Single-Metric Unequal-Cost Multipathing Is Hard
A while ago we discussed whether unequal-cost multipathing (UCMP) makes sense (TL&DR: rarely), and whether we could implement it in link-state routing protocols (TL&DR: yes). Even though we could modify OSPF or IS-IS to support UCMP, and Cisco IOS XR even implemented those changes (they are not exactly widely used), the results are… suboptimal.
Imagine a simple network with four nodes, three equal-bandwidth links, and a link that has half the bandwidth of the other three:
It obviously makes sense to spread the load between E1 and E2 in 2:1 ratio (⅔ of the traffic going over C2 and ⅓ of the traffic going over C1). That’s not what you’d get if you add the link costs together. The cost of E1-C1-E2 is 30, the cost of E1-C2-E2 is 20, and thus the load balancing ratio will be 2:3 (or something similar).
There’s absolutely no way that you would get the load balancing ratios right in a single-metric routing protocol without getting insane trying to tweak the link metrics.
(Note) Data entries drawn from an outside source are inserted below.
-- ==== Sys2Proof/Certificates/Slice0/Obligations.lean ====
section
/-! DEFINITION. The statements for the provers, one for each group of rules of the spec. A frame is written as an equation:
the state after is the state before with the named fields changed, so every other field (registers, flags, tables,
streams) is as it was. -/

open Sys2Proof Sys2Proof.Machine

/-! ### Reset, host port -/

/-- 10_state R27: the registers after reset. (The tables' contents in `State.reset` are the model's choice, log 2, and
nothing is said of them.) -/
def Obligations.ResetLeavesRegistersClear : Prop :=
  statusWord State.reset = 0 ∧ State.reset.root = 0 ∧ State.reset.nnode = 0 ∧ State.reset.cur = 0 ∧
    State.reset.pkAcc = 0 ∧ State.reset.pkCnt = 0 ∧ State.reset.upAcc = 0 ∧ State.reset.upCnt = 0 ∧
    State.reset.live = 0

/-- 70_reset_and_hazards R190, R191: the reset input clears the registers in any state and touches no stream. R192: during
a command it abandons it: the registers are cleared, the sink is not closed, and what it got is a prefix of what the command
would have written. The tables' contents are free (log 3). -/
def Obligations.ResetInputClearsRegistersOnly : Prop :=
  ∀ (s : State) (rest : List HostAction),
    (s.host = .reset :: rest →
      ∃ t, step s = .next t ∧ statusWord t = 0 ∧
        t = { s with
          busy := false, done := false, fv := false, tv := false, cv := false, err := .none, phase := 0, root := 0,
          nnode := 0, cur := 0, pkAcc := 0, pkCnt := 0, upAcc := 0, upCnt := 0, live := 0, host := rest,
          freq := t.freq, node := t.node, code := t.code, freeIdx := t.freeIdx }) ∧
    (∀ w n u, s.host = .resetDuring w n :: rest → exec (decodeWord s.cfg.opW w) { s with host := rest } = .next u →
      ∃ t, step s = .next t ∧ statusWord t = 0 ∧
        t = { s with
          busy := false, done := false, fv := false, tv := false, cv := false, err := .none, phase := 0, root := 0,
          nnode := 0, cur := 0, pkAcc := 0, pkCnt := 0, upAcc := 0, upCnt := 0, live := 0, host := rest,
          freq := t.freq, node := t.node, code := t.code, freeIdx := t.freeIdx, src := t.src, pos := t.pos,
          srcLater := t.srcLater, out := t.out, events := t.events } ∧
        (s.closed = false → ∃ ws, t.out = s.out ++ ws ∧
          ws.map StreamEvent.write <+: sinkEvents (newEvents { s with host := rest } u)))

/-- 10_state R19, 46_commands R140: a write to `CMD` runs the command in the word's low four bits; a word placed by
`withFetchWord` is run by the very next step, on the state as it was. -/
def Obligations.StepRunsTheDecodedCommand : Prop :=
  (∀ (s : State) (w : BitVec 16) (rest : List HostAction), s.host = .write .cmd w :: rest →
    step s = exec (decodeWord s.cfg.opW w) { s with host := rest }) ∧
  (∀ (s : State) (nbits w : Nat), step (s.withFetchWord nbits w) = exec (decodeWord s.cfg.opW (BitVec.ofNat 16 w)) s) ∧
  (∀ v w : BitVec 16, v.extractLsb' 0 4 = w.extractLsb' 0 4 → decodeWord 4 v = decodeWord 4 w) ∧
  (∀ nbits w : Nat, 0 < nbits → decodeTableWord nbits w = some (decodeWord 4 (BitVec.ofNat 16 w)))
You could get the metrics just right with some interesting math, or using a tool like Cariden MATE, or using MPLS-TE tunnels (where the load balancing ratio is determined by relative tunnel bandwidth)… but it’s not trivial.
How about the data center anycast use case I mentioned the last time?
What we’d like to have is 75% of the traffic going from L4 toward L1 (where it’s spread between A,B, and C) and 25% of the traffic going toward L2.
A simplistic approach could assign humongous costs to the server links (so that the intra-fabric cost would be negligible compared to the total cost), but you’d still be stuck with 50:50 ratio between L1 and L2 – no implementation of a link-state protocol I’ve seen so far is reducing the link cost based on availability of parallel links. S1 would see 10.42.0.1/32 prefix being available through L1 with exactly the same cost as through L2.
Yet again, you could tweak the metrics, and change them automatically every time you add or remove a server (congratulations, you implemented self-driving software-defined network), but I wish you luck trying to troubleshoot that Rube Goldberg invention.
The only way to make anycast UCMP work well is to realize the problem has two components:
- Network topology component – find the end-to-end paths from ingress to egress devices
- Endpoint reachability component – find how many endpoints are connected to every egress device and change load balancing rations accordingly.
Do we have a set of routing protocols that could do all that? Of course; one of them is called BGP 😉… and in the next blog post in this series we’ll use BGP to solve the problem.
More to Explore
Interested in challenging networking fundamentals like what we discussed in this blog post? You might find the How Networks Really Work webinar interesting (and parts of it are available with Free ipSpace.net Subscription).
Ivan, I still don't understand this part here: " S1 would see 10.42.0.1/32 prefix being available through L1 with exactly the same cost as through L2."
Say, L1 and L2 both advertise 10.42.0.1/32 to S1. Wouldn't S1 get 4 OSPF entries of 10.42.0.1/32 with different metrics then? And so it would load-balance among the 4 entries accordingly. Why would S1 see 10.42.0.1/32 thru L1 with the same cost as thru L2, unless each of them only generates one 10.42.0.1/32 toward S1?
@Minh Ha: Getting a definitive answer would involve digging through RFC 2328, and I don't have the nerves to do that anymore ;) Anyone reading this comment thread is most welcome to do it.
I would be surprised to see three routing table entries on S1 pointing to L1 (and it might depend on whether L1 advertises type-5 LSA or connected subnets in type-1 LSA)... but it should be pretty easy to set this up in a lab and prove me wrong ;))
Jeff Doyle's Routing TCP/IP and OSPF and IS-IS: Choosing an IGP for Large-Scale Network, didn't mention anything more specific than rfc 2328 either. So I think this is one of those gray areas that're subject to implementation, as anycast wasn't widely used back in the day, when those books and rfcs were written. One of our staff has a Cisco rack to deliver a CCNA course, so I'll ask him to replicate this scenario and see what the behaviour is like on Cisco equipment :)).
Did a few tests. Blog post coming when I find time to polish it and draw the diagrams, setup and configs are here: https://github.com/ipspace/netsim-examples/tree/master/OSPF/anycast
As expected, OSPF does not install multiple routes with the same next hop or alternate routes with different traffic shares, and I have a vague feeling that behavior can be traced back to the RFC.